Around 39% of the time more points are scored in the game then what was expected. Approximately 4% of the time the final score is exactly what was predicted (that’s weird). And approximately 57% of the time there are less points scored than expected.

(e) Using the conditional probability formula discussed in lecture, calculate within the sample \(P(W \mid U)\), \(P(L \mid U)\), \(P(W \mid O)\), \(P(L \mid O)\).

#Conditional probability is P(A|B) = P(A&B)/P(B)
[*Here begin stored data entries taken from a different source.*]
-- ==== Sys2Proof/Tests/Slice0.lean ====
section
/-! SUPPORT. The model's own tests. Expected results come from spec/95_test_vectors.md (V<n>), from the
encodings of spec/30_encoding.md and the instruction rules, or, for the witnesses at the end, from the
statements they are witnesses of. -/

set_option Elab.async false

namespace Sys2Proof.Tests

open Sys2Proof.Machine Sys2Proof.Statements

/-! ### Well-formedness refuses -/

theorem test_wf_refuses_modes :
    (Instr.lda .noneAddressing).wf = false ∧ (Instr.lda .zeroPageY).wf = false ∧
    (Instr.ldx .zeroPageX).wf = false ∧ (Instr.ldy .absoluteY).wf = false ∧
    (Instr.sta .immediate).wf = false ∧ (Instr.stx .zeroPageX).wf = false ∧
    (Instr.sty .absoluteX).wf = false ∧ (Instr.inc .noneAddressing).wf = false ∧
    (Instr.asl .immediate).wf = false ∧ (Instr.bit .immediate).wf = false ∧
    (Instr.cpx .zeroPageX).wf = false := by decide

theorem test_wf_refuses_recognized_byte : (Instr.unrecognized 0xEA).wf = false := by decide

theorem test_encode_refuses :
    encode (.sta .immediate) [0x00] = none ∧ encode (.lda .immediate) [] = none ∧
    encode (.unrecognized 0x00) [] = none := by decide

theorem test_decode_refuses :
    decode [] = .error .empty ∧ decode [0xAD, 0x34] = .error (.truncated 0xAD) :=
  ⟨rfl, rfl⟩

/-! ### Words written out from the encodings (R95, and each instruction's rule) -/

theorem test_decode_control :
    decode [0b00000000] = .ok ⟨.brk, [], []⟩ ∧ decode [0b11101010] = .ok ⟨.nop, [], []⟩ ∧
    decode [0b10010000, 0x02] = .ok ⟨.bcc, [0x02], []⟩ ∧
    decode [0b10110000, 0x02] = .ok ⟨.bcs, [0x02], []⟩ ∧
    decode [0b11110000, 0x02] = .ok ⟨.beq, [0x02], []⟩ ∧
    decode [0b00110000, 0x02] = .ok ⟨.bmi, [0x02], []⟩ ∧
    decode [0b11010000, 0x02] = .ok ⟨.bne, [0x02], []⟩ ∧
    decode [0b00010000, 0x02] = .ok ⟨.bpl, [0x02], []⟩ ∧
    decode [0b01010000, 0x02] = .ok ⟨.bvc, [0x02], []⟩ ∧
    decode [0b01110000, 0x02] = .ok ⟨.bvs, [0x02], []⟩ ∧
    decode [0b01001100, 0x34, 0x12] = .ok ⟨.jmp .absolute, [0x34, 0x12], []⟩ ∧
    decode [0b01101100, 0x34, 0x12] = .ok ⟨.jmp .indirect, [0x34, 0x12], []⟩ ∧
    decode [0b00100000, 0x34, 0x12] = .ok ⟨.jsr, [0x34, 0x12], []⟩ ∧
    decode [0b01100000] = .ok ⟨.rts, [], []⟩ ∧ decode [0b01000000] = .ok ⟨.rti, [], []⟩ :=
  ⟨rfl, rfl, rfl, rfl, rfl, rfl, rfl, rfl, rfl, rfl, rfl, rfl, rfl, rfl, rfl⟩

theorem test_decode_load_store :
    decode [0b10110001, 0x10] = .ok ⟨.lda .indirectY, [0x10], []⟩ ∧
    decode [0b10110110, 0x10] = .ok ⟨.ldx .zeroPageY, [0x10], []⟩ ∧
    decode [0b10111100, 0x34, 0x12] = .ok ⟨.ldy .absoluteX, [0x34, 0x12], []⟩ ∧
    decode [0b10011001, 0x34, 0x12] = .ok ⟨.sta .absoluteY, [0x34, 0x12], []⟩ ∧
    decode [0b10010110, 0x10] = .ok ⟨.stx .zeroPageY, [0x10], []⟩ ∧
    decode [0b10010100, 0x10] = .ok ⟨.sty .zeroPageX, [0x10], []⟩ :=
  ⟨rfl, rfl, rfl, rfl, rfl, rfl⟩

theorem test_decode_register :
    decode [0b10101010] = .ok ⟨.tax, [], []⟩ ∧ decode [0b10101000] = .ok ⟨.tay, [], []⟩ ∧
    decode [0b10111010] = .ok ⟨.tsx, [], []⟩ ∧ decode [0b10001010] = .ok ⟨.txa, [], []⟩ ∧
    decode [0b10011000] = .ok ⟨.tya, [], []⟩ ∧ decode [0b10011010] = .ok ⟨.txs, [], []⟩ ∧
    decode [0b11101000] = .ok ⟨.inx, [], []⟩ ∧ decode [0b11001000] = .ok ⟨.iny, [], []⟩ ∧
    decode [0b11001010] = .ok ⟨.dex, [], []⟩ ∧ decode [0b10001000] = .ok ⟨.dey, [], []⟩ ∧
    decode [0b01101000] = .ok ⟨.pla, [], []⟩ ∧ decode [0b01001000] = .ok ⟨.pha, [], []⟩ ∧
    decode [0b00001000] = .ok ⟨.php, [], []⟩ ∧ decode [0b00101000] = .ok ⟨.plp, [], []⟩ :=
  ⟨rfl, rfl, rfl, rfl, rfl, rfl, rfl, rfl, rfl, rfl, rfl, rfl, rfl, rfl⟩
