-- ==== Sys2Proof/Machine/Ops.lean ====
section
/-! DEFINITION. The operations every meaning is made of: a transport call (spec/20_memory.md R44), the SendCmd
primitive (spec/43_wire_protocol.md R110), and the issue of a request: its start, its end with an outcome, its hang
(spec/10_state.md R27, R28; spec/60_exceptions.md R176, R178). -/

namespace Sys2Proof.Machine

/-! ### One transport call -/

/-- The transport's answer to the next call: the next of the answers the state lists, else a free value (R44). -/
def State.answer (s : State) : Answer :=
  match s.answers with
  | a :: _ => a
  | [] => Config.freeAnswer s.trace.length

/-- A call that ended: its entry is appended to TRACE and counted in SEQ, its answer is used up (R26, R28). -/
def State.record (x : Entry) (s : State) : State :=
  { s with trace := s.trace ++ [x], seq := s.seq + 1, answers := s.answers.tail }

/-- The line or PWM level a completed call drives (R24, R25); a completed `SpiWrite` delivers all its bytes (R48). -/
def State.drive (e : Event) (s : State) : State :=
  match e with
  | .setCS l => { s with cs := .driven l }
  | .setDC l => { s with dc := .driven l }
  | .setRST l => { s with rst := .driven l }
  | .spiWrite bs => { s with onBus := s.onBus ++ bs }
  | .pwmDuty d => { s with pwm := .duty d }

/-- What a failed call leaves: its line or PWM level Unknown (R24, R25), and `reached` bytes of a `SpiWrite`
delivered (R48). -/
def State.spoil (e : Event) (reached : Nat) (s : State) : State :=
  match e with
  | .setCS _ => { s with cs := .unknown }
  | .setDC _ => { s with dc := .unknown }
  | .setRST _ => { s with rst := .unknown }
  | .spiWrite bs => { s with onBus := s.onBus ++ bs.take reached }
  | .pwmDuty _ => { s with pwm := .unknown }

/-- What a call that never returns leaves: no entry and no level, only the bytes of a `SpiWrite` delivered so far
(R44(c), R48). -/
def State.stall (e : Event) (reached : Nat) (s : State) : State :=
  match e with
  | .spiWrite bs => { s with onBus := s.onBus ++ bs.take reached }
  | .setCS _ | .setDC _ | .setRST _ | .pwmDuty _ => s

/-- A call that completed (R44(a)). -/
def State.completed (e : Event) (s : State) : State := (s.record (.ok e)).drive e

/-- A call that failed (R44(b)). -/
def State.failed (e : Event) (reached : Nat) (s : State) : State := (s.record (.failed e)).spoil e reached

/-- These calls, each completed, in order. -/
def State.performed (es : List Event) (s : State) : State :=
  match es with
  | [] => s
  | e :: es => State.performed es (s.completed e)

/-! ### A request in progress -/

/-- A request in progress: it goes on, it has ended with an outcome, one of its calls never returns, or it has made
a read that R33 forbids. -/
inductive Run where
  | going (s : State)
  | ended (o : Reply) (s : State)
  | stuck (e : Event) (s : State)
  | fault (r : Fault)
deriving DecidableEq, Repr

/-- Then the next part of the request, if it still goes on. -/
def Run.andThen (r : Run) (k : State → Run) : Run :=
  match r with
  | .going s => k s
  | .ended o s => .ended o s
  | .stuck e s => .stuck e s
  | .fault f => .fault f

/-- `Emit(e)` (R17, R44). -/
def emit (e : Event) (s : State) : Run :=
  match s.answer with
  | .completes => .going (s.completed e)
  | .fails n => .ended (.transportError e) (s.failed e n)
  | .never n => .stuck e (s.stall e n)

/-- `Emit` of these events, in order, each after the one before has completed (R51). -/
def emitAll (es : List Event) (s : State) : Run :=
  match es with
  | [] => .going s
  | e :: es => (emit e s).andThen (emitAll es)

/-- A CS-low bracket with the DC level `dc` set before it (R59, R110). -/
def phase (dc : Level) (bs : List Byte) : List Event :=
  [.setCS .high, .setDC dc, .setCS .low, .spiWrite bs, .setCS .high]

/-- The events of `SendCmd(op, data)`: a command phase, and a data phase when `data` is present and not empty
(R110, D10). -/
def cmdEvents (op : Byte) (data : Option (List Byte)) : List Event :=
  match data with
  | none => phase .low [op]
  | some [] => phase .low [op]
  | some (b :: bs) => phase .low [op] ++ phase .high (b :: bs)

/-- The events of a wire command, its opcode and parameters as the encoder gives them (R60, R61). A host request is no
wire command (R55). -/
def wireEvents (i : Instr) : List Event :=
  match encode i with
  | .wire op ps => cmdEvents op (some ps)
  | .request _ _ => []

/-- `SendCmd(op, data)` (R110). -/
def sendCmd (op : Byte) (data : Option (List Byte)) (s : State) : Run := emitAll (cmdEvents op data) s

/-- The wire command `i`, sent (R59, R110). -/
def sendWire (i : Instr) (s : State) : Run := emitAll (wireEvents i) s

/-! ### The issue of a request -/

/-- A request has ended with the outcome `o`: the host receives it and pc advances by 1 (R27, R178). -/
def State.close (o : Reply) (s : State) : State :=
  { s with outcomes := s.outcomes ++ [o], pc := s.pc + 1 }

/-- What a request leaves: falling off its end is `Ok()` (R17); a call that never returns leaves it without an
outcome and pc where it was (R27, R176). -/
def Run.finish (r : Run) : Host.Outcome State Fault Refusal :=
  match r with
  | .going s => .next (s.close (.ok .none))
  | .ended o s => .next (s.close o)
  | .stuck e s => .next { s with hung := some e }
  | .fault f => .fault f

/-- SEQ at the start of a request (R28). -/
def State.start (s : State) : State := { s with seq := 0 }

/-- A request whose pseudocode is `body`, from its issue to its end. While an earlier request hangs, none begins
(R51, R176). -/
def serve (body : State → Run) (s : State) : Host.Outcome State Fault Refusal :=
  match s.hung with
  | some _ => .next s
  | none => (body s.start).finish

/-- The host's next item, if it has one (R27, R207). -/
def State.fetch (s : State) : Option Item := s.reqs[s.pc]?

end Sys2Proof.Machine
end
#P(W|U), the probability of favorite overperformance in a low scoring game
mean(bball$W & bball$U)/mean(bball$U)
#> [1] 0.557971
#The probability of overperformance in a low scoreing game is 56%

#P(L|U), the probability of favorite underperformance in a low scoring game
mean(bball$L & bball$U)/mean(bball$U)
#> [1] 0.4057971
#The probability of overperformance in a low scoreing game is 40.5%


#P(W|O), the probability of favorite overperformance in a high scoring game
mean(bball$W & bball$O)/mean(bball$O)
#> [1] 0.4301075
#The probability of overperformance in a low scoreing game is 43%

#P(L|O), the probability of favorite underperformance in a high scoring game
mean(bball$L & bball$O)/mean(bball$O)
#> [1] 0.5483871
#The probability of overperformance in a low scoreing game is 54.9%

(f) In two or three sentences: what is your conclusion about my theory?

The theory is that favorites will be more likely to overperform in low scoring games and underperform in high scoring games.

This theory is borne out by the data.

Conditional on a game being low scoring favorites overperform around 56% of the time.

Conditional on a game being high scoring favorites overperform only 43% of the time.